[DATASET RECORDS Boundary: Start]

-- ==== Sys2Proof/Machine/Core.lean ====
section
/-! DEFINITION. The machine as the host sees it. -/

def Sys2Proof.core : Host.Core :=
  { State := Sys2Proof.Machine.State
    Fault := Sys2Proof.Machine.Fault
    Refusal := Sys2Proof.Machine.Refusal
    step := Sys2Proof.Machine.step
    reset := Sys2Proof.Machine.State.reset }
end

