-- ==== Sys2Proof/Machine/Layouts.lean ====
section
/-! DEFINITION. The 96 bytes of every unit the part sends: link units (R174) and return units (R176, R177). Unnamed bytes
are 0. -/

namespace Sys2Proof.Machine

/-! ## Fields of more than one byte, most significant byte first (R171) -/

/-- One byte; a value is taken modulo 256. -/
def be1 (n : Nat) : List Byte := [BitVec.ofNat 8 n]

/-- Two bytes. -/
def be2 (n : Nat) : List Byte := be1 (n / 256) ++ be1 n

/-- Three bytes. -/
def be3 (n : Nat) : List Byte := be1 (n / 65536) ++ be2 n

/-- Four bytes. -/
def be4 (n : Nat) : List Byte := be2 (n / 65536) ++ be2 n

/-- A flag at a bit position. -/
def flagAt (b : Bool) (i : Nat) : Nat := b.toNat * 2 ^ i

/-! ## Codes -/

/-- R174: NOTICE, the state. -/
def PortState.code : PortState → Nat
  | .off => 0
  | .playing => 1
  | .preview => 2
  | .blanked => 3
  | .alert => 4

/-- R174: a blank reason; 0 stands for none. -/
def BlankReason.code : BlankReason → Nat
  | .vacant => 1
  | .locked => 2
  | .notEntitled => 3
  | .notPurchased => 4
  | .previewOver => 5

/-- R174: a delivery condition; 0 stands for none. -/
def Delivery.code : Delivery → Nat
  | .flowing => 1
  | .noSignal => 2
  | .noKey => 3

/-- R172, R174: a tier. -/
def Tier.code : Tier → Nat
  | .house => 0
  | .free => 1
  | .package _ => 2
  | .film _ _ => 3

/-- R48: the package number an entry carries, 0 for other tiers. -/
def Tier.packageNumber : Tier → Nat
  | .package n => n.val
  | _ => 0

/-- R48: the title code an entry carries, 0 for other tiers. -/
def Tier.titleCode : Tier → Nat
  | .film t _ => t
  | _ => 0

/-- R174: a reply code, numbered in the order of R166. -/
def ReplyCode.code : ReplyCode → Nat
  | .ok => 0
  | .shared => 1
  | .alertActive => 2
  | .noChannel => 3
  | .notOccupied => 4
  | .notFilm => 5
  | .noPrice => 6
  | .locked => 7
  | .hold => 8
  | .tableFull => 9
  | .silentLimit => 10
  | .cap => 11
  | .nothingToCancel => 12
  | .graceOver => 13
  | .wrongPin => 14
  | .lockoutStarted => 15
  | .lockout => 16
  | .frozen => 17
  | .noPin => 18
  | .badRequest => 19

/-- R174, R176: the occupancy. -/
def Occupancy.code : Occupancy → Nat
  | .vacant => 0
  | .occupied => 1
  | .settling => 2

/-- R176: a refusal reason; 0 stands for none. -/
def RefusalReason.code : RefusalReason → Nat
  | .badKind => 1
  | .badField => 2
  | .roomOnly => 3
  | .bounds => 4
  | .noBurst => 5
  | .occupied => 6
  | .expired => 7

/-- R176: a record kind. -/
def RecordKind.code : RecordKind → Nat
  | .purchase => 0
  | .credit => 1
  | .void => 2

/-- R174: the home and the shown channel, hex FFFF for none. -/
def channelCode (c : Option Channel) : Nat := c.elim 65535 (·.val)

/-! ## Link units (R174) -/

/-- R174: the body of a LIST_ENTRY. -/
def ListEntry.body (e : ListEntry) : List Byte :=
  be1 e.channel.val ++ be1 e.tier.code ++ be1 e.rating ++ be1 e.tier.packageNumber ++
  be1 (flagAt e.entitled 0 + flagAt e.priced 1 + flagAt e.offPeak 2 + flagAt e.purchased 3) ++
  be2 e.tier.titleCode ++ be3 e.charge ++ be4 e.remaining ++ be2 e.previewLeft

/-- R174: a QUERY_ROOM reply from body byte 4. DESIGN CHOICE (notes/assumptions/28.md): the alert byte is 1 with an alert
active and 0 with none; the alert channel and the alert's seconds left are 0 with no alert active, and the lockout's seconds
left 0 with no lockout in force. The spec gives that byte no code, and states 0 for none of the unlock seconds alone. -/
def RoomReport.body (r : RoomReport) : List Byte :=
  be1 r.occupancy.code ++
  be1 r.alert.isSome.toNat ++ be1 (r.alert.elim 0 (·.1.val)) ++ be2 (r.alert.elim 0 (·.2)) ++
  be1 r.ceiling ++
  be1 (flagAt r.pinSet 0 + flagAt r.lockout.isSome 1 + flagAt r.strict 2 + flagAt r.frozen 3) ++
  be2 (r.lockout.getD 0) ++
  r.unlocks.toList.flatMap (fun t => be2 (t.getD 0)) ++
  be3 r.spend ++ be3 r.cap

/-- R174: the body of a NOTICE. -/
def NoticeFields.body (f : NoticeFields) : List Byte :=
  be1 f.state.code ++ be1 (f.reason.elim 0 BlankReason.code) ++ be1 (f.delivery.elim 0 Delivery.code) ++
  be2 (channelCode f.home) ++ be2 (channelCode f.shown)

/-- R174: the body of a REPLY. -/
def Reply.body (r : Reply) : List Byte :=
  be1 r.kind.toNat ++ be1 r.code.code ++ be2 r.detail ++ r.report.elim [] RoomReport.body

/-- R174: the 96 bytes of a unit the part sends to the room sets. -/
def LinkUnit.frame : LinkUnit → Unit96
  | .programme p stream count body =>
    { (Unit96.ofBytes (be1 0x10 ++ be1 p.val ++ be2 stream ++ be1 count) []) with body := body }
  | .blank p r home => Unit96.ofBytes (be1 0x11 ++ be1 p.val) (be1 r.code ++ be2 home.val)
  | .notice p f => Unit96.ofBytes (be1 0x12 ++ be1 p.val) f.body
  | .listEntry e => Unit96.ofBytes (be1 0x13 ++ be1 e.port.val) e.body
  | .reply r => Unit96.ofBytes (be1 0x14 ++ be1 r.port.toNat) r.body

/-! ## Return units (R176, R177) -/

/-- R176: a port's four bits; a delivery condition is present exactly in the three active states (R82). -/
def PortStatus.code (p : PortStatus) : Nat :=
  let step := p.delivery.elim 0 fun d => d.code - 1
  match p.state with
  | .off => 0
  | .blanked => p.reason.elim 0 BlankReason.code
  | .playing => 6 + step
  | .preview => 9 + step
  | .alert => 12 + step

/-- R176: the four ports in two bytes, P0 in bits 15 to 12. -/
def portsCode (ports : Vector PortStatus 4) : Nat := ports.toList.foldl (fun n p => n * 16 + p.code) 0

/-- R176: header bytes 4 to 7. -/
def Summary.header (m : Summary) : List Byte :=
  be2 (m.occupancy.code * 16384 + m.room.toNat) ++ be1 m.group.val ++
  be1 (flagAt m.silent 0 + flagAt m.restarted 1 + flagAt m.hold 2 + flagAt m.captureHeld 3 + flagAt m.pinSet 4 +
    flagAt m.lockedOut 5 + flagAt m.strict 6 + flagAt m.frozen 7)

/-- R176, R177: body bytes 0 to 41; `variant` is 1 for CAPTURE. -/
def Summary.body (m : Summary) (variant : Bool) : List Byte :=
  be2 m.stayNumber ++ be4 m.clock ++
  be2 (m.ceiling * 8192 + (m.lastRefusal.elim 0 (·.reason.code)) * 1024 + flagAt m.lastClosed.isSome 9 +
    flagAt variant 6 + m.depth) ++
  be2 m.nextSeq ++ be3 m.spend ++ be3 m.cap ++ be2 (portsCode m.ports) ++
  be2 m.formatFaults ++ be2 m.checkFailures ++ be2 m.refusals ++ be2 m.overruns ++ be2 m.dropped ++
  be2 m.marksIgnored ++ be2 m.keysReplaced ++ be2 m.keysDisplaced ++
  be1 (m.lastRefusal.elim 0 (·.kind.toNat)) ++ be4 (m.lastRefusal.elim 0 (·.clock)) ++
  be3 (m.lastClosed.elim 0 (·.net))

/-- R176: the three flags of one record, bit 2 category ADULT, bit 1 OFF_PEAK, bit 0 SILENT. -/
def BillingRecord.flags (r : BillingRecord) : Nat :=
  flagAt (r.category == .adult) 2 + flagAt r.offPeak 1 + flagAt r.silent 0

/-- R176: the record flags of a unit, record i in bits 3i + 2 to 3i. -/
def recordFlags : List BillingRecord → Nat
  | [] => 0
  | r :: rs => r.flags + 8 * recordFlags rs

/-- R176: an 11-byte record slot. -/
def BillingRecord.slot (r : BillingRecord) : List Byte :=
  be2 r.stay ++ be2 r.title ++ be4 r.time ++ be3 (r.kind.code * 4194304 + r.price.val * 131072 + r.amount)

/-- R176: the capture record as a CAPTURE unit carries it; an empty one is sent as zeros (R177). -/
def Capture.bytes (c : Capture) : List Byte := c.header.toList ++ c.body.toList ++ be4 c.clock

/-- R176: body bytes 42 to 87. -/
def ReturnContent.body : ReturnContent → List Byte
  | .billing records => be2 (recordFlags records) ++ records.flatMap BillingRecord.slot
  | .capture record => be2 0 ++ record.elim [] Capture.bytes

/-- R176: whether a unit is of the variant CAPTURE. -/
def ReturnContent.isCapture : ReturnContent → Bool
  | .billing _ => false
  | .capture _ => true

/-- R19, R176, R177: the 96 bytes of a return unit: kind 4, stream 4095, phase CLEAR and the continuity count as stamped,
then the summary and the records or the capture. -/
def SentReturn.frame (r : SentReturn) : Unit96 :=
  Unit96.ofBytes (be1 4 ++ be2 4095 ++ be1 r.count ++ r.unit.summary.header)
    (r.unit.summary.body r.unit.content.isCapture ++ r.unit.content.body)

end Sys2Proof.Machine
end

[DATASET RECORDS Boundary: End]

Go through the records above and copy every line holding the word "blanked".

EXPECTED ANSWER:
  | .blanked => 3
  | .blanked => p.reason.elim 0 BlankReason.code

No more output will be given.